There was very little concept of time in the Cat's eternal now, but Tarrin seemed to sense somehow that a considerable number of days had passed since she found him. He had that sensation because, over time, his human awareness became more and more dominant, as if it was too strong for the Cat to totally subjugate. The catlike instincts were slowly taking on a human reasoning, and he started to become aware of things that had no meaning for him earlier. Things changed around the house to help him respark the human awareness, such as Janine's change of attitude towards him. At first, she barely tolerated him. But as time went on, and he proved that he was no threat to her decorations or her daughter, the woman fell into a gruff acceptance of him. She paid him no attention, but neither did she pay him any mind.

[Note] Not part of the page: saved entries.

-- ==== Sys2Proof/Tests/Slice0.lean ====
section
/-! SUPPORT. Tests of the model against the manual's own tables, worked cases and hand calculations from its rules. No command is
ill-formed and no word spells one (Sys2Proof/WellFormed.lean, Sys2Proof/Decode.lean), so the smoke tests of those two files say
just that. Theorems whose name begins with witness_ show states that meet the hypotheses of an obligation. -/

namespace Sys2Proof.Tests

open Sys2Proof.Machine

set_option maxRecDepth 20000

/-! ## Syntax, decoding, reset -/

theorem test_wellFormed_any_frame : (Instr.frameArrival .a []).wellFormed = true := by decide
theorem test_no_word_spells_a_command : decodeTableWord 32 0x13 = none := by decide
theorem test_reset_own_address : State.reset.link.own = 0xE0 := by decide
theorem test_own_address_of_straps : (State.powerOn 3 false).link.own = 0xE3 := by decide

/-! ## Frames (chapter 1) -/

/-- The published check value of this polynomial, initial value and bit order over the nine digits. -/
theorem test_crc_check_value : crc [0x31, 0x32, 0x33, 0x34, 0x35, 0x36, 0x37, 0x38, 0x39] = 0x29B1 := by decide

theorem test_own_frame_passes : receptionFault 0xE0 (buildFrame 0xE0 0x10 0x11 7 [2, 0, 100, 0, 0]) = none := by decide
theorem test_frame_too_short : receptionFault 0xE0 [1, 2, 3, 4, 5, 6] = some .badForm := by decide
theorem test_frame_wrong_check : receptionFault 0xE0 [0xE0, 0x10, 0x11, 7, 0, 0, 0] = some .badCheck := by decide
theorem test_frame_from_own_address : receptionFault 0xE0 (buildFrame 0x10 0xE0 0x11 7 []) = some .badForm := by decide
theorem test_frame_to_no_address : receptionFault 0xE0 (buildFrame 0 0x10 0x11 7 []) = some .badForm := by decide

/-- Port B of Table 1-21 at the publication: SENDING, F1 and F2 waiting, O1 to O8 waiting. -/
def portB : PortState :=
  { PortState.powerOn with
    line := .sending [0]
    forward := [[1], [2]]
    originated := [11, 12, 13, 14, 15, 16, 17, 18].map fun b => ⟨.response, [b]⟩ }

/-- The port after a number of completions. -/
def after (n : Nat) : PortState := Nat.repeat PortState.completed n portB

/-- Table 1-21, completion 4. -/
theorem test_arbiter_completion4 : (after 4).line = .sending [14] ∧ (after 4).run = 4 := by decide
/-- Table 1-21, completion 5: a forward frame after four originated ones. -/
theorem test_arbiter_completion5 : (after 5).line = .sending [1] ∧ (after 5).run = 0 ∧ (after 5).forward = [[2]] := by decide
/-- Table 1-21, completions 9 to 11. -/
theorem test_arbiter_completion9 : (after 9).run = 4 ∧ (after 9).originated = [] := by decide
theorem test_arbiter_completion11 : (after 11).line = .idle ∧ (after 11).transmitted = 11 := by decide

/-- The classification table of Table 1-19. -/
def classTable : Vector ClassEntry 32 :=
  ((((Tables.powerOn.classify.set 0 ⟨true, 0x10, 0x11, .a, .consume, .demand 0⟩).set 1
    ⟨true, 0x11, 0x11, .a, .observe, .demand 1⟩).set 2 ⟨true, 0x40, 0x21, .b, .observe, .axleSample 0 2⟩).set 3
    ⟨true, 0x60, 0x32, .b, .consume, .report 0⟩).set 4 ⟨true, 0x02, 0x41, .a, .observe, .timeMark⟩

/-- A part with own address E3 and the tables of section 1.6, in a part state. -/
def exampleIn (p : PartState) : State :=
  let s := State.powerOn 3 false
  { s with tables := { s.tables with classify := classTable }, agent := { s.agent with part := p } }

/-- A frame received whole at a port: its reception begins, and it arrives. -/
def received (p : Port) (f : Frame) (s : State) : State := State.receive p s.now f s

/-- Table 1-20, row 2: a broadcast demand is taken and goes on to Port B. -/
theorem test_broadcast_demand_taken_and_forwarded :
    let s := received .a (buildFrame 0xFF 0x11 0x11 1 [2, 0, 100, 0, 0]) (exampleIn .run)
    (s.demand.sources[1].state = .current ∧ s.link.portB.line ≠ .idle ∧ s.link.portA.good = 1) := by decide
/-- Section 1.6: in CONFIG the first frame of Table 1-20 is dropped and unclaimed is incremented. -/
theorem test_config_own_demand_unclaimed :
    let s := received .a (buildFrame 0xE3 0x10 0x11 1 [2, 0, 100, 0, 0]) (exampleIn .config)
    (s.demand.sources[0].state = .never ∧ s.link.unclaimed = 1 ∧ s.link.portB.line = .idle) := by decide
/-- Table 1-20, row 7: no entry, forwarded to Port B byte for byte. -/
theorem test_unmatched_forwarded :
    (received .a (buildFrame 0x60 0x02 0x32 1 []) (exampleIn .run)).link.portB.line =
      .sending (buildFrame 0x60 0x02 0x32 1 []) := by decide
/-- Table 1-20, row 9. -/
theorem test_wrong_check_counted :
    (received .b [2, 0x40, 0x21, 0, 0, 1, 1] (exampleIn .run)).link.portB.badCheck = 1 := by decide

/-! ## Time base (chapter 2) -/

/-- The corrector of section 2.4 with an accumulator. -/
def corrected (sense : Sense) (acc : BitVec 24) (count : Count) : TimeBlock :=
  { TimeBlock.powerOn with count := count, value := 168, sense := sense, accumulator := acc }

/-- Table 2-2, step 99,865 from step 99,864, under ADVANCE and RETARD. -/
theorem test_first_carry_advance :
    ((corrected .advance 16777152 1099864).step.count, (corrected .advance 16777152 1099864).step.accumulator)
      = (1099866, 104) := by decide
theorem test_first_carry_retard : (corrected .retard 16777152 1099864).step.count = 1099864 := by decide
theorem test_step_without_carry : (corrected .advance 0 1000000).step.accumulator = 168 := by decide

/-- A mark payload of a number. -/
def mark (n : Byte) : List Byte := [0, n, 0, 0, 0, 0, 0, 0]

/-- The capture of Table 2-5 after marks 1 to 3. -/
def afterMark3 : MarkCapture :=
  let set : TimeSet := ⟨.holdWithExpiry, 2000⟩
  MarkCapture.take set (MarkCapture.take set (MarkCapture.take set MarkCapture.powerOn 5000000 (mark 1)) 6000000 (mark 2))
    7000000 (mark 3)

/-- Table 2-5, mark 3: equal to the hold time, discarded. -/
theorem test_mark3_discarded : (afterMark3.number, afterMark3.discards, afterMark3.state) = (1, 2, .fresh) := by decide
/-- Table 2-5, mark 4: expired, replaced, and mark 1 counts as discarded. -/
theorem test_mark4_replaces :
    let m := MarkCapture.take ⟨.holdWithExpiry, 2000⟩ afterMark3 8000000 (mark 4)
    (m.number, m.discards, m.state, m.afterRead.discards, m.afterRead.state) = (4, 3, .fresh, 0, .read) := by decide

/-! ## Speed unit (chapter 3) -/

/-- Section 3.4: the three conversions, and the boundary cases. -/
theorem test_speed_conversions :
    [axleSpeedOf 31416 10 18600, axleSpeedOf 31416 10 18850, axleSpeedOf 31416 10 18700, axleSpeedOf 31416 0 0,
     axleSpeedOf 60000 255 2000] = [6080, 5999, 6048, 0, 20000] := by decide

/-- Axle 2 after the second sample of section 3.4. -/
def axleAt20 : AxleSpeed :=
  let a := { AxleSpeed.rest AxleEntry.powerOn with validity := .stale }
  AxleSpeed.good SpeedSet.powerOn 0 5999 1020000 (AxleSpeed.good SpeedSet.powerOn 0 6080 1000000 a)

/-- Table 3-4, second row. -/
theorem test_second_sample : (axleAt20.decel, axleAt20.trend, axleAt20.lastTrend) = (4050, .decel, some .decel) := by decide
/-- Table 3-4, third row: a recovery turn. -/
theorem test_third_sample :
    let g := goodEntry SpeedSet.powerOn 2 6048 1040000 axleAt20
    (g.decel, g.trend, g.turn) = (-2450, .accel, true) := by decide

/-- The reference at a row of Table 3-6. -/
def refAt (ms value : Nat) (estimate : Int) : RefRecord :=
  { value := value, state := .valid, estimate := estimate, lastUpdate := BitVec.ofNat 48 (ms * 1000), holdTimer := none }

/-- Table 3-6, rows 10, 20 and 50 ms, and the return from HELD at 760 ms (Table 3-7). -/
theorem test_reference_10ms : (refAt 0 6000 100).update SpeedSet.powerOn 6000 10000 = refAt 10 6000 88 := by decide
theorem test_reference_20ms : (refAt 10 6000 88).update SpeedSet.powerOn 5970 20000 = refAt 20 5996 127 := by decide
theorem test_reference_50ms : (refAt 40 5988 190).update SpeedSet.powerOn 5985 50000 = refAt 50 5985 203 := by decide
theorem test_reference_760ms :
    ({ refAt 60 5985 178 with state := .held, holdTimer := some 1160000 } : RefRecord).update SpeedSet.powerOn 5710 760000
      = refAt 760 5710 204 := by decide

/-! ## Blend engine (chapters 5 and 6) -/

/-- The node records of section 5.11. -/
def nodeWith (st : NodeState) (achieved : Nat) : NodeRec := { NodeRec.fresh st with achieved := some achieved }

/-- The part of section 5.11 before its epoch (Tables 5-6 and 6-4). -/
def worked : State :=
  let s := State.powerOn 0 false
  let t := s.tables
  { s with
    tables := { t with
      curve := { points := ((((t.curve.points.set 0 ⟨0, 0⟩).set 1 ⟨300, 0⟩).set 2 ⟨1000, 700⟩).set 3 ⟨6000, 700⟩).set 4 ⟨12000, 250⟩
                 count := 5 }
      blend := { t.blend with fullService := 4500 }
      node := vec8 fun _ => { NodeEntry.powerOn with present := true, address := 0x60 } }
    agent := { s.agent with part := .run }
    demand := { s.demand with eff := { s.demand.eff with mode := .blended, level := 600 } }
    speed := { s.speed with ref := refAt 0 900 120 }
    slide := { s.slide with axles := s.slide.axles.set 1 { AxleSlide.powerOn with state := .reapply, limit := some 350, ceiling := some 420 } }
    order := { s.order with
      nodes := #v[nodeWith .active 470, nodeWith .active 270, nodeWith .active 470, nodeWith .active 470,
        nodeWith .degraded 230, nodeWith .active 470, nodeWith .active 58, nodeWith .active 50] }
    blend := { s.blend with
      axles := #v[⟨0, 470, 120⟩, ⟨0, 270, 300⟩, ⟨0, 470, 0⟩, ⟨0, 480, 0⟩, ⟨0, 240, 0⟩, ⟨0, 470, 60⟩]
      trucks := #v[⟨0, 60⟩, ⟨0, 52⟩] } }

/-- Table 5-7. -/
theorem test_availabilities :
    axleSlots.map (worked.availability 900) = [600, 350, 600, 600, 300, 600] ∧
      axleSlots.map (worked.availability worked.predictedSpeed) = [420, 350, 420, 420, 210, 420] := by decide
/-- Table 5-9. -/
theorem test_worked_totals : worked.targets.totals = ⟨2700, 2416, 460, 284, 0, 2380, 36⟩ := by decide
/-- Table 5-8 and the pressure targets. -/
theorem test_worked_targets :
    worked.targets.axles = #v[476, 278, 475, 475, 237, 475] ∧ worked.targets.trucks = #v[66, 66] := by decide

/-- Section 5.11, variation 1: truck 2's valve unit is LOST. -/
theorem test_variation1 :
    let t := (worked.onNode 7 fun _ => nodeWith .lost 50).targets
    (t.totals.dynamic, t.totals.shortfall, t.trucks, t.axles) = (2528, 148, #v[97, 0], #v[498, 291, 497, 497, 248, 497]) := by
  decide
/-- Section 5.11, variation 2: truck 1 on HOLD with output 50. -/
theorem test_variation2 :
    let s := { worked with
      slide := { worked.slide with trucks := worked.slide.trucks.set 0 { TruckSlide.powerOn with request := .hold } }
      blend := { worked.blend with trucks := #v[⟨0, 50⟩, ⟨0, 52⟩] } }
    (s.targets.trucks, s.targets.totals.unplaced) = (#v[50, 82], 0) := by decide

/-- The part after stages 1 to 5 of the worked epoch. -/
def workedDone : State := worked.computeEpoch .regular

/-- Table 6-4 and the pressure outputs of section 6.6. -/
theorem test_worked_ramps :
    workedDone.blend.axles =
        #v[⟨476, 473, 150⟩, ⟨278, 276, 330⟩, ⟨475, 470, 30⟩, ⟨475, 475, 0⟩, ⟨237, 237, 0⟩, ⟨475, 471, 90⟩] ∧
      workedDone.blend.trucks = #v[⟨66, 63⟩, ⟨66, 55⟩] := by decide
theorem test_worked_publication :
    (workedDone.blend.pub.epoch, workedDone.blend.pub.totals.shortfall, workedDone.blend.pub.interval) = (1, 36, 20) := by decide
/-- Table 6-5: the extra epoch 7,400 µs later, in EMERGENCY. -/
theorem test_extra_epoch :
    let s := { workedDone with
      time := { workedDone.time with count := 7400 }
      demand := { workedDone.demand with eff := ⟨.emergency, 1000, 0, .source0, true⟩ } }
    let r := s.computeEpoch .extra
    (r.blend.pub.interval, axleSlots.map fun i => r.blend.axles[i].output) = (7, [465, 268, 462, 467, 229, 463]) ∧
      r.blend.trucks = #v[⟨400, 400⟩, ⟨400, 400⟩] := by decide
/-- Table 6-3, epoch 50. -/
theorem test_ramp_epoch50 :
    rampAxle RampSet.powerOn 20 false false 476 ⟨476, 466, 600⟩ = ⟨476, 476, 500⟩ := by decide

It was after Janette's bedtime when Tarrin was laying sedately by the fireplace. When he was not with his little mother, the fireplace was his domain. He would go to bed with her and wait for her to go to sleep, then he would lay by the fireplace until it fell to embers, when he would go back up and sleep at the foot of her bed. There was almost always a fire burning, even in the middle of summer, for light if nothing else, and its dry heat was very pleasing to him. Janette had had to practice the flute before bed, just one of many lessons she went through each day, as her mother turned her into a "proper lady". In that respect, the little girl drove her mother wild. Janette would have been much happier on a farm, because she loved to be outside, loved to crawl through the grass and climb trees and catch frogs. That was rather hard on the pretty silk and brocade dresses Janine the wife had her wear, and it was always a point of contention between them. Ladies did not do such things. What Janine the wife seemed to fail to understand was that Janette was not a Lady. She was a child. And crawling in the grass, climbing trees, and catching frogs were things that children did.